Standard for measuring face biometrics bias coming, AI bias mitigation needs wider scope
A working draft of a standard for measuring bias in face biometrics has been published by the International Standards Organization (ISO) and the International Electrotechnical Commission (IEC), just as the U.S. National Institute of Standards and technology (NIST) updates its work on bias in artificial intelligence more broadly.
The ISO/IEC 19795-10 ‘Information Technology – Biometric performance testing and reporting – Part 10: Quantifying biometric system performance variation across demographic groups’ standard under development has been in development for two years, according to a LinkedIn post from Maryland Test Facility Principal Data Scientist John Howard.

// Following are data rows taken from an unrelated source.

/-- Every frame can be heard: some wire delivers it. -/
theorem heard_any (kind : Nat) (words : List Word) :
    ∃ wire, heard aPort.rx wire = frameOf (frameBits 5 (frameType false kind) words) 0 := by
  obtain ⟨wire, h⟩ := LineRx.receive_any (frameBits 5 (frameType false kind) words) aPort.rx (by decide)
  exact ⟨wire, by simp [heard, h]⟩

/-- For each kind some wire delivers a good frame of that kind with given words. -/
theorem heard_good (kind : Nat) (words : List Word) (hk : kind < 32) (hw : words.length = 32) :
    ∃ wire, frameGood (heard aPort.rx wire) kind = true ∧ (heard aPort.rx wire).words = words := by
  obtain ⟨wire, h⟩ := heard_any kind words
  refine ⟨wire, ?_, ?_⟩
  · rw [h, frameBits_good 5 false kind words hk hw]
  · rw [h, frameOf_frameBits 5 false kind words hk hw]

/-- Forty equal bits are a stuff error, and no bits at all a frame without marker. -/
theorem heard_bad : frameSound (heard aPort.rx (List.replicate 40 true)) = false ∧
    (heard aPort.rx (List.replicate 40 true)).stuffError = true ∧ frameSound (heard aPort.rx []) = false ∧
    (heard aPort.rx []).stuffError = false := by decide +kernel

theorem witness_BringUpAdvancesOrFails_align :
    let s := portIn .lock { aPort with goodRun := 3 }
    (s.lane (.port 9)).st = .lock ∧ (s.lane (.port 9)).realign = false ∧ (s.lane (.port 9)).rx = aPort.rx ∧
    (∃ wire, frameGood (heard aPort.rx wire) 2 = true) ∧ (∃ wire, frameGood (heard aPort.rx wire) 7 = true) ∧
    frameSound (heard aPort.rx []) = false ∧ (s.lane (.port 9)).goodRun = 3 ∧ ((portIn .lock aPort).lane (.port 9)).goodRun < 3 := by
  obtain ⟨a, ha, -⟩ := heard_good 2 zeros (by decide) rfl
  obtain ⟨b, hb, -⟩ := heard_good 7 zeros (by decide) rfl
  exact ⟨by decide +kernel, by decide +kernel, by decide +kernel, ⟨a, ha⟩, ⟨b, hb⟩, heard_bad.2.2.1, by decide +kernel,
    by decide +kernel⟩

/-- The words of a capability of a version and a channel count. -/
def aCap (version channels : Nat) : List Word :=
  let word := fun (i v : Nat) => BitVec.ofNat 64 (6 * 2 ^ 61 + i * 2 ^ 58 + v)
  [word 0 (version * 2 ^ 54 + channels * 2 ^ 41 + 2 ^ 40), word 1 (5 * 2 ^ 34 + 77 * 2 ^ 18), word 2 99] ++ List.replicate 29 0#64

theorem witness_CapabilitiesAreTaken :
    ((portIn .exchange aPort).port 9).st = .exchange ∧ ((portIn .exchange aPort).port 9).rx = aPort.rx ∧
    (∀ v ∈ [1, 2, 3], ∃ wire, frameGood (heard aPort.rx wire) 3 = true ∧ (heard aPort.rx wire).words = aCap v 20) ∧
    capRefusal (aCap 2 20) = none ∧ capRefusal (aCap 1 20) = none ∧ ((aCap 1 20).getD 0 0#64).extractLsb' 54 4 = 1#4 ∧
    (capRefusal (aCap 3 20)).isSome = true ∧ frameSound (heard aPort.rx []) = false ∧ 3 ≤ aPort.capsSent ∧
    ({ aPort with capsSent := 2 } : Port).capsSent < 3 ∧ (portIn .exchange aPort).decides = true :=
  ⟨by decide +kernel, by decide +kernel, fun v _ => heard_good 3 (aCap v 20) (by decide) rfl, by decide +kernel, by decide +kernel,
    by decide +kernel, by decide +kernel, heard_bad.2.2.1, by decide +kernel, by decide +kernel, by decide +kernel⟩

theorem witness_ActiveFramesAreCounted :
    ((portIn .active aPort).port 9).st = .active ∧ ((portIn .active aPort).port 9).rx = aPort.rx ∧
    (∀ k ∈ [0, 1, 2, 3, 5], ∃ wire, frameGood (heard aPort.rx wire) k = true) ∧ aPort.timing.waiting = none ∧
    (frameSound (heard aPort.rx (List.replicate 40 true)) = false ∧ (heard aPort.rx (List.replicate 40 true)).stuffError = true) ∧
    (frameSound (heard aPort.rx []) = false ∧ (heard aPort.rx []).stuffError = false) := by
  refine ⟨by decide +kernel, by decide +kernel, fun k hk => ?_, by decide +kernel, ⟨heard_bad.1, heard_bad.2.1⟩, heard_bad.2.2⟩
  obtain ⟨wire, h, -⟩ := heard_good k zeros (by fin_cases hk <;> decide) rfl
  exact ⟨wire, h⟩

/-- A hit word of a channel at a local tick. -/
def hitWordOf (chan tick : Nat) : Word := BitVec.ofNat 64 (chan * 2 ^ 49 + tick * 2 ^ 25 + 77 * 2 ^ 12 + 5)

/-- Port 9 in service in a run whose slices from 3,950 on are not sealed. -/
def taking (l : Tab Nat) : State := { portIn .active aPort with
  cfg := cfgOf l
  hist := { History.empty with
    nextClose := 3900, firstSlice := 3000, nextSeal := some 3950, nextIndex := 3800, lastSeal := some (sliceStart 3950)
    seals := [(3949, sliceStart 3949)] } }

/-- The provisional time of such a word that arrives at the beginning of slice 4,096. -/
def provisional (tick : Nat) : Tw := extend 0x100000000#64 160 (tick * 8192 + 77)

theorem witness_HitWordsAreAcceptedOrCounted : let s := taking [(chanKey 9 19, 2 ^ 31)]
    s.sys.dev = .run ∧ (s.port 9).timing.da = some 160 ∧ (s.port 9).timing.missing = false ∧ (s.port 9).channels ≤ 20 ∧
    19 < (s.port 9).channels ∧ (s.confAt 4000 ⟨chanKey 9 19, 0⟩).testBit 31 = true ∧
    (s.confAt 4000 ⟨chanKey 9 3, 0⟩).testBit 31 = false ∧ (s.port 9).disableAt = none ∧
    before (provisional 0) (sliceStart 0) = false ∧ s.hist.pages < 8192 ∧ (0 : Nat) < 2 ^ 37 := by decide +kernel

theorem witness_HitWordsAreAcceptedOrCounted_times : let s := taking []
    (let n := sliceOf (provisional 524188)
     s.inRun n = true ∧ sliceLt n s.hist.nextClose = false ∧ before 0x100000000#64 (s.sealOf n) = true ∧ Tab.look s.hist.full n = none) ∧
    -((max (s.confAt 4095 cAcceptPast) 129 : Nat) : Int) * 2 ^ 20 ≤ twDiff (provisional 524188) 0x100000000#64 ∧
    twDiff (provisional 524188) 0x100000000#64 < (s.confAt 4095 cAcceptFuture : Int) * 2 ^ 20 ∧
    (let n := sliceOf (provisional (524288 - 147 * 128))
     s.inRun n = true ∧ before 0x100000000#64 (s.sealOf n) = false) ∧
    ¬ twDiff (provisional 526288) 0x100000000#64 < (s.confAt 4111 cAcceptFuture : Int) * 2 ^ 20 ∧
    ¬ -((max (s.confAt 0 cAcceptPast) 129 : Nat) : Int) * 2 ^ 20 ≤ twDiff (provisional 0) 0x100000000#64 := by decide +kernel

theorem witness_LaneGroupsAndQuarantine :
    let s : State := { portIn .quarantine aPort with groups := [(1, ⟨1, 0x100000000#64⟩)], cfg := cfgOf [(cQuarantineHold.key, 1)] }
    let t : State := { s with groups := [(1, ⟨3, 0x100000000#64⟩)], cfg := cfgOf [(cQuarantineHold.key, 0)] }
    (s.group 1).phase = 1 ∧ (∀ q ∈ List.range 192, q / 8 = 1 → (s.port q).disableAt = none) ∧ 10240000 ≤ ((s.elapse 30000000).tb.c - (s.group 1).since).toNat ∧ (t.group 1).phase = 3 ∧
    (s.port 9).st = .quarantine ∧ s.conf cQuarantineHold ≠ 0 ∧
    s.conf cQuarantineHold * 1000000 * 1024000 ≤ ((s.elapse 30000000000).tb.c - (s.port 9).since).toNat ∧
    t.conf cQuarantineHold = 0 ∧ (s.port 9).timing.lastCode = some 127#7 := by decide +kernel

/-! ### Witnesses: slices, triggers, records -/

/-- A context of class 3 over slices 4,000 and 4,001 that pins the log from word `pin` on. -/
def aContext (pin : Nat) : Context :=
  ⟨3, sliceStart 4000, sliceStart 4002, 7#32, 0, derivedTrig .tin 2 3 (sliceStart 4001), 1, 4001, 0, false, false, false, pin,
    0#64, none⟩

/-- A hit of port 9, channel 2. -/
def aHit (t : Tw) (order : Nat) : Hit := ⟨t, 9, 2, 0#4, 5#20, order⟩

/-- A unit that is about to seal slice 4,000. -/
def sealing : State :=
  let s := paired []
  { s with
    hist := { s.hist with
      nextSeal := some 4000, nextClose := 3990, nextIndex := 3990, nextFinal := 2900
      losses := [(lossKey 3 1 5, 7), (lossKey 3 2 5, 9)], lossSlice := 3990 }
    ports := [(5, { Port.empty with st := .active, disableAt := some 4000 })] }

theorem witness_SlicesSealInTurn :
    sealing.hist.nextSeal = some 4000 ∧ Tab.look sealing.hist.seals 4000 = none ∧ sealing.runHas 4000 = true ∧
    notAfter (sliceStart (4000 + 1 + sealing.confAt 4000 cSealDelay)) (sealing.elapse 3).now = true ∧ sealing.decides = true ∧
    sealing.forwards = true ∧ sealing.stayUp = true ∧
    (∃ e ∈ sealing.ports, e.1 = (5 : Fin 192).val ∧ e.2.disableAt = some 4000) ∧
    notAfter (({ sealing with hist := { sealing.hist with nextSeal := some 4090 } } : State).sealOf 4090) (sealing.elapse 3).now = false ∧
    sliceLt 2900 sealing.hist.nextIndex = true ∧
    notAfter (sliceStart (2900 + 1 + max (sealing.confAt 2900 cAcceptPast) 129)) (sealing.elapse 3).now = true ∧
    sealing.hist.losses ≠ [] ∧ sliceLt sealing.hist.lossSlice (sealing.elapse 3).slice = true ∧
    sealing.conf cLossLogLimit < 8388608 := by decide +kernel

theorem witness_SlicesSealInTurn_limit :
    let s : State := { running [(cLossLogLimit.key, 1)] with hist := sealing.hist }
    s.conf cLossLogLimit < s.hist.losses.length ∧ sealing.hist.losses.length ≤ sealing.conf cLossLogLimit ∧
    (∀ e ∈ s.ports, e.2.disableAt ≠ some 4000) := by decide +kernel

/-- The index entry of slice 3,999. -/
def anEntry : IndexEntry := ⟨3999, 0#16, 40, 1, false, false, false, 0, 60, 0#64, 60⟩

/-- A unit that closes slice 4,000 at a level. -/
def closing (level : Nat) : State :=
  let s := paired []
  { s with hist := { s.hist with
      nextSeal := some 4020, nextClose := 4000, nextIndex := 3999, seals := [(4000, sliceStart 4033)], decided := [(4000, level)]
      buckets := [(4000, [aHit (sliceStart 4000 + 70#64) 3, aHit (sliceStart 4000 + 5#64) 2, aHit (sliceStart 4000 + 70#64) 1])]
      head := 100, written := [(3999, anEntry)] } }

theorem witness_SlicesCloseIntoTheLog :
    ((closing 1).elapse 3).closeDue 4000 = true ∧ Tab.look (closing 1).hist.decided 4000 = some 1 ∧
    Tab.look (closing 1).hist.full 4000 = none ∧ 8 * 3 ≤ (closing 1).headroom ∧ 3 + 31 ≤ (closing 1).logWords ∧
    ¬ (3 < 3) ∧ Tab.look (closing 3).hist.decided 4000 = some 3 ∧
    ((sealing).elapse 3).closeDue 3990 = false ∧ Tab.look (closing 1).hist.written 3999 = some anEntry ∧
    (closing 1).trig.refused = [] ∧ (∀ c ∈ (closing 1).trig.contexts, c.2.closable 3999 = false) ∧
    ({ aContext 50 with wstart := sliceStart 3998, wend := sliceStart 3999, binding := 3999 } : Context).closable 3999 = true ∧
    (aContext 50).continues = false := by decide +kernel

/-- A trigger of class 3 with a window from `a` to `b` fu after the beginning of slice 4,000. -/
def windowAt (a b : Int) : Trig :=
  { derivedTrig .tin 2 3 (sliceStart 4000) with wstart := sliceStart 4000 + BitVec.ofInt 64 a, wend := sliceStart 4000 + BitVec.ofInt 64 b }

/-- The latest window of class 3: the first 5,000 fu of slice 4,000. -/
def aLatest (c : Option Nat) : Latest := ⟨sliceStart 4000, sliceStart 4000 + 5000#64, c, 6#32⟩

/-- A unit whose class 3 has that latest window. -/
def placing (l : Option Latest) (cs : Tab Context) : State :=
  let s := running [((cClsMergeGap 3).key, 1000)]
  { s with
    hist := { s.hist with firstRun := 3900, nextClose := 4001, nextIndex := 4000, newest := 3999, oldest := 3900 }
    trig := { s.trig with classes := [(3, ⟨0, l, 7#32⟩)], contexts := cs } }

theorem witness_TriggersArePlaced :
    let s := placing (some (aLatest (some 1))) [(1, aContext 40)]
    windowValid 4001 (windowAt 5 5) = false ∧ windowValid 4001 (windowAt 5 9000) = true ∧
    s.windowOld 3920 (windowAt 5 9000) = false ∧ s.windowOld 3920 (windowAt (-90 * 2 ^ 20) 4) = true ∧
    windowValid 4001 (windowAt (-90 * 2 ^ 20) 4) = true ∧ (s.cls 3).latest = some (aLatest (some 1)) ∧
    before (windowAt (-10) 3).wstart (aLatest none).ls = true ∧ before (windowAt 0 5000).wstart (aLatest none).ls = false ∧
    notAfter (windowAt 0 5000).wend (aLatest none).le = true ∧ notAfter (windowAt 10 5001).wend (aLatest none).le = false ∧
    Tab.look s.trig.contexts 1 = some (aContext 40) ∧ (aContext 40).cls = 3 ∧ s.hist.runStop = none ∧
    before (windowAt 5999 9000).wstart ((aLatest none).le + BitVec.ofNat 64 (s.confAt 4001 (cClsMergeGap 3))) = true ∧
    before (windowAt 6000 9000).wstart ((aLatest none).le + BitVec.ofNat 64 (s.confAt 4001 (cClsMergeGap 3))) = false ∧
    s.trig.contexts.length < 3072 ∧ ((placing none []).cls 3).latest = none := by decide +kernel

Comments on the draft are due by May 6.
Bias (or demographic differential) testing in facial recognition is so far limited mostly to testing by NIST.
NIST argues for ‘soci-technical’ approach
An updated technical policy document from NIST recommends widening the scope of the search for sources of bias in AI systems. This, the organization says, can help improve the identification of AI bias, and mitigate its harms.
The revised version of NIST Special Publication 1270, ‘Towards a Standard for Identifying and Managing Bias in Artificial Intelligence,’ extends that scope to take in the social context AI systems are deployed in, using an iceberg metaphor. Statistical and computational biases make up only the visible, ‘above water’ portion of the iceberg, with human biases and systemic biases forming large sections below.
“If we are to develop trustworthy AI systems, we need to consider all the factors that can chip away at the public’s trust in AI,” says NIST Principal Investigator for AI Bias Reva Schwartz, one of the reports authors. “Many of these factors go beyond the technology itself to the impacts of the technology, and the comments we received from a wide range of people and organizations emphasized this point.”
The authors argue that a ‘socio-technical’ approach is needed to effectively mitigate bias in AI.
The initial draft was published last year, and identified eight components that contribute to making AI trustworthy.